Whether Indexes are the same size, and all entries are equal.

Parameters:

other (Index) – object to compare.

Returns:

True if the Indexes are the same, o.w. False.

Return type:

bool_scalars

Examples

>>> import arkouda as ak
>>> i = ak.Index([1, 2, 3])
>>> i_cpy = ak.Index([1, 2, 3])
>>> i.equals(i_cpy)
np.True_
>>> i2 = ak.Index([1, 2, 4])
>>> i.equals(i2)
np.False_

MultiIndex case:

>>> arrays = [ak.array([1, 1, 2, 2]), ak.array(["red", "blue", "red", "blue"])]
>>> m = ak.MultiIndex(arrays, names=["numbers2", "colors2"])
>>> m.equals(m)
True
>>> arrays2 = [ak.array([1, 1, 2, 2]), ak.array(["red", "blue", "red", "green"])]
>>> m2 = ak.MultiIndex(arrays2, names=["numbers2", "colors2"])
>>> m.equals(m2)
False
static factory(index)[source]

Construct an Index or MultiIndex based on the input.

Parameters:

index (array-like or tuple of array-like) – If a single array-like, returns an Index. If a tuple of array-like objects, returns a MultiIndex.

Returns:

An Index if input is a single array-like, or a MultiIndex otherwise.

Return type:

Index or MultiIndex

classmethod from_return_msg(rep_msg)[source]

Reconstruct an Index or MultiIndex from a return message.

Parameters:

rep_msg (str) – A string return message containing encoded index information.

Returns:

The reconstructed Index or MultiIndex instance.

Return type:

Index or MultiIndex

property inferred_type: str

Return a string of the type inferred from the values.

is_registered()[source]

Return whether the object is registered.

Return True iff the object is contained in the registry or is a component of a registered object.

Returns:

Indicates if the object is contained in the registry

Return type:

numpy.bool

Raises:

RegistrationError – Raised if there’s a server-side error or a mis-match of registered components

See also

register, attach, unregister

Notes

Objects registered with the server are immune to deletion until they are unregistered.

property is_unique

Property indicating if all values in the index are unique.

Return type:

bool - True if all values are unique, False otherwise.

lookup(key)[source]

Check for presence of key(s) in the Index.

Parameters:

key (pdarray or scalar) – The value(s) to look up in the Index. If a scalar is provided, it will be converted to a one-element array.

Returns:

A boolean array of length len(self), indicating which entries of the Index are present in key.

Return type:

pdarray

Raises:

TypeError – If key cannot be converted to an arkouda array.
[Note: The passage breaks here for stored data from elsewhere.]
-- ==== Sys2Proof/Laws/State.lean ====
section
/-! SUPPORT. What each update of the state leaves alone, and what it changes: one lemma for each field and update. -/

namespace Sys2Proof.Machine

/-! ### setSl -/

@[simp] theorem State.setSl_chip (s : State) (k : Nat) (x : Slice) : (s.setSl k x).chip = s.chip := rfl
@[simp] theorem State.setSl_pins (s : State) (k : Nat) (x : Slice) : (s.setSl k x).pins = s.pins := rfl
@[simp] theorem State.setSl_tb (s : State) (k : Nat) (x : Slice) : (s.setSl k x).tb = s.tb := rfl
@[simp] theorem State.setSl_tick (s : State) (k : Nat) (x : Slice) : (s.setSl k x).tick = s.tick := rfl
@[simp] theorem State.setSl_start (s : State) (k : Nat) (x : Slice) : (s.setSl k x).start = s.start := rfl
@[simp] theorem State.setSl_node (s : State) (k : Nat) (x : Slice) : (s.setSl k x).node = s.node := rfl
@[simp] theorem State.setSl_irq (s : State) (k : Nat) (x : Slice) : (s.setSl k x).irq = s.irq := rfl
@[simp] theorem State.setSl_ports (s : State) (k : Nat) (x : Slice) : (s.setSl k x).ports = s.ports := rfl
@[simp] theorem State.setSl_mbox (s : State) (k : Nat) (x : Slice) : (s.setSl k x).mbox = s.mbox := rfl
@[simp] theorem State.setSl_settings (s : State) (k : Nat) (x : Slice) : (s.setSl k x).settings = s.settings := rfl
@[simp] theorem State.setSl_stored (s : State) (k : Nat) (x : Slice) : (s.setSl k x).stored = s.stored := rfl
@[simp] theorem State.setSl_fw (s : State) (k : Nat) (x : Slice) : (s.setSl k x).fw = s.fw := rfl
@[simp] theorem State.setSl_ss (s : State) (k : Nat) (x : Slice) : (s.setSl k x).ss = s.ss := rfl
@[simp] theorem State.setSl_scrub (s : State) (k : Nat) (x : Slice) : (s.setSl k x).scrub = s.scrub := rfl
@[simp] theorem State.setSl_xl (s : State) (k : Nat) (x : Slice) : (s.setSl k x).xl = s.xl := rfl
@[simp] theorem State.setSl_sec (s : State) (k : Nat) (x : Slice) : (s.setSl k x).sec = s.sec := rfl
@[simp] theorem State.setSl_ectl (s : State) (k : Nat) (x : Slice) : (s.setSl k x).ectl = s.ectl := rfl
@[simp] theorem State.setSl_power (s : State) (k : Nat) (x : Slice) : (s.setSl k x).power = s.power := rfl
@[simp] theorem State.setSl_sheet (s : State) (k : Nat) (x : Slice) : (s.setSl k x).sheet = s.sheet := rfl
@[simp] theorem State.setSl_semu (s : State) (k : Nat) (x : Slice) : (s.setSl k x).semu = s.semu := rfl
@[simp] theorem State.setSl_kv (s : State) (k : Nat) (x : Slice) : (s.setSl k x).kv = s.kv := rfl
@[simp] theorem State.setSl_reel (s : State) (k : Nat) (x : Slice) : (s.setSl k x).reel = s.reel := rfl
@[simp] theorem State.setSl_emul (s : State) (k : Nat) (x : Slice) : (s.setSl k x).emul = s.emul := rfl
@[simp] theorem State.setSl_ext (s : State) (k : Nat) (x : Slice) : (s.setSl k x).ext = s.ext := rfl
@[simp] theorem State.setSl_free (s : State) (k : Nat) (x : Slice) : (s.setSl k x).free = s.free := rfl
@[simp] theorem State.setSl_pending (s : State) (k : Nat) (x : Slice) : (s.setSl k x).pending = s.pending := rfl
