-- ==== Sys2Proof/Laws/PerInstr.lean ====
section
/-! SUPPORT. A law of every instruction, stated constructor by constructor: what `Instr.engine?` says of it. -/

namespace Sys2Proof.Laws.Opcode

/-- An instruction that a unit runs has an opcode of the engine classes (R115), a well-formed one has well-formed fields (R114), and one
without such fields is never taken for one that has them. -/
def Statement (i : Instr) : Prop :=
  ∀ k op f, i.engine? = some (k, op, f) → 0x20 ≤ op ∧ op ≤ 0xB2 ∧ (i.wf = true → f.wf = true)

/-- An instruction that no unit runs. -/
theorem none_holds {i : Instr} (h : i.engine? = none) : Statement i := fun _ _ _ h' => by rw [h] at h'; cases h'

/-- An instruction that a unit runs. -/
theorem some_holds {i : Instr} {k : SliceId} {op : Nat} {f : Fields} (h : i.engine? = some (k, op, f)) (lo : 0x20 ≤ op) (hi : op ≤ 0xB2)
    (w : i.wf = true → f.wf = true) : Statement i := fun _ _ _ h' => by
  rw [h] at h'
  cases h'
  exact ⟨lo, hi, w⟩
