-- ==== Sys2Proof/Tests/Slice0.lean ====
section
/-! SUPPORT. The model's own tests: for every clause of a statement that has premises, a state and operands that meet them together;
an ill-formed command for each check of Instr.wf; values that the specification works out. -/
map(arg: dict | arkouda.pandas.series.Series) Index[source]

Map values of Index according to an input mapping.

Parameters:

arg (dict or Series) – The mapping correspondence.

Returns:

A new index with the values transformed by the mapping correspondence.

Return type:

arkouda.pandas.index.Index

Raises:

TypeError – Raised if arg is not of type dict or arkouda.pandas.Series. Raised if index values not of type pdarray, Categorical, or Strings.

Examples

>>> import arkouda as ak
>>> idx = ak.Index(ak.array([2, 3, 2, 3, 4]))
>>> idx
Index(array([2 3 2 3 4]), dtype='int64')
>>> idx.map({4: 25.0, 2: 30.0, 1: 7.0, 3: 5.0})
Index(array([30.00000000000000000 5.00000000000000000 30.00000000000000000
5.00000000000000000 25.00000000000000000]), dtype='float64')
>>> s2 = ak.Series(ak.array(["a","b","c","d"]), index = ak.array([4,2,1,3]))
>>> idx.map(s2)
Index(array(['b', 'd', 'b', 'd', 'a']), dtype='<U0')
max_list_size = 1000
memory_usage(unit='B')[source]

Return the memory usage of the Index values.

Parameters:

unit (str, default = "B") – Unit to return. One of {‘B’, ‘KB’, ‘MB’, ‘GB’}.

Returns:

Bytes of memory consumed.

Return type:

int

Examples

>>> import arkouda as ak
>>> idx = Index(ak.array([1, 2, 3]))
>>> idx.memory_usage()
24
property names

Return Index or MultiIndex names.

property ndim

Number of dimensions of the underlying data, by definition 1.

See also

MultiIndex.ndim

property nlevels

Integer number of levels in this Index.

An Index will always have 1 level.

objType = 'Index'
register(user_defined_name)[source]

Register this Index object and underlying components with the Arkouda server.

Parameters:

user_defined_name (str) – user defined name the Index is to be registered under, this will be the root name for underlying components

Returns:

The same Index which is now registered with the arkouda server and has an updated name. This is an in-place modification, the original is returned to support a fluid programming style. Please note you cannot register two different Indexes with the same name.

Return type:

Index

Raises:
  • TypeError – Raised if user_defined_name is not a str

  • RegistrationError – If the server was unable to register the Index with the user_defined_name

See also

unregister, attach, is_registered

Notes

Objects registered with the server are immune to deletion until they are unregistered.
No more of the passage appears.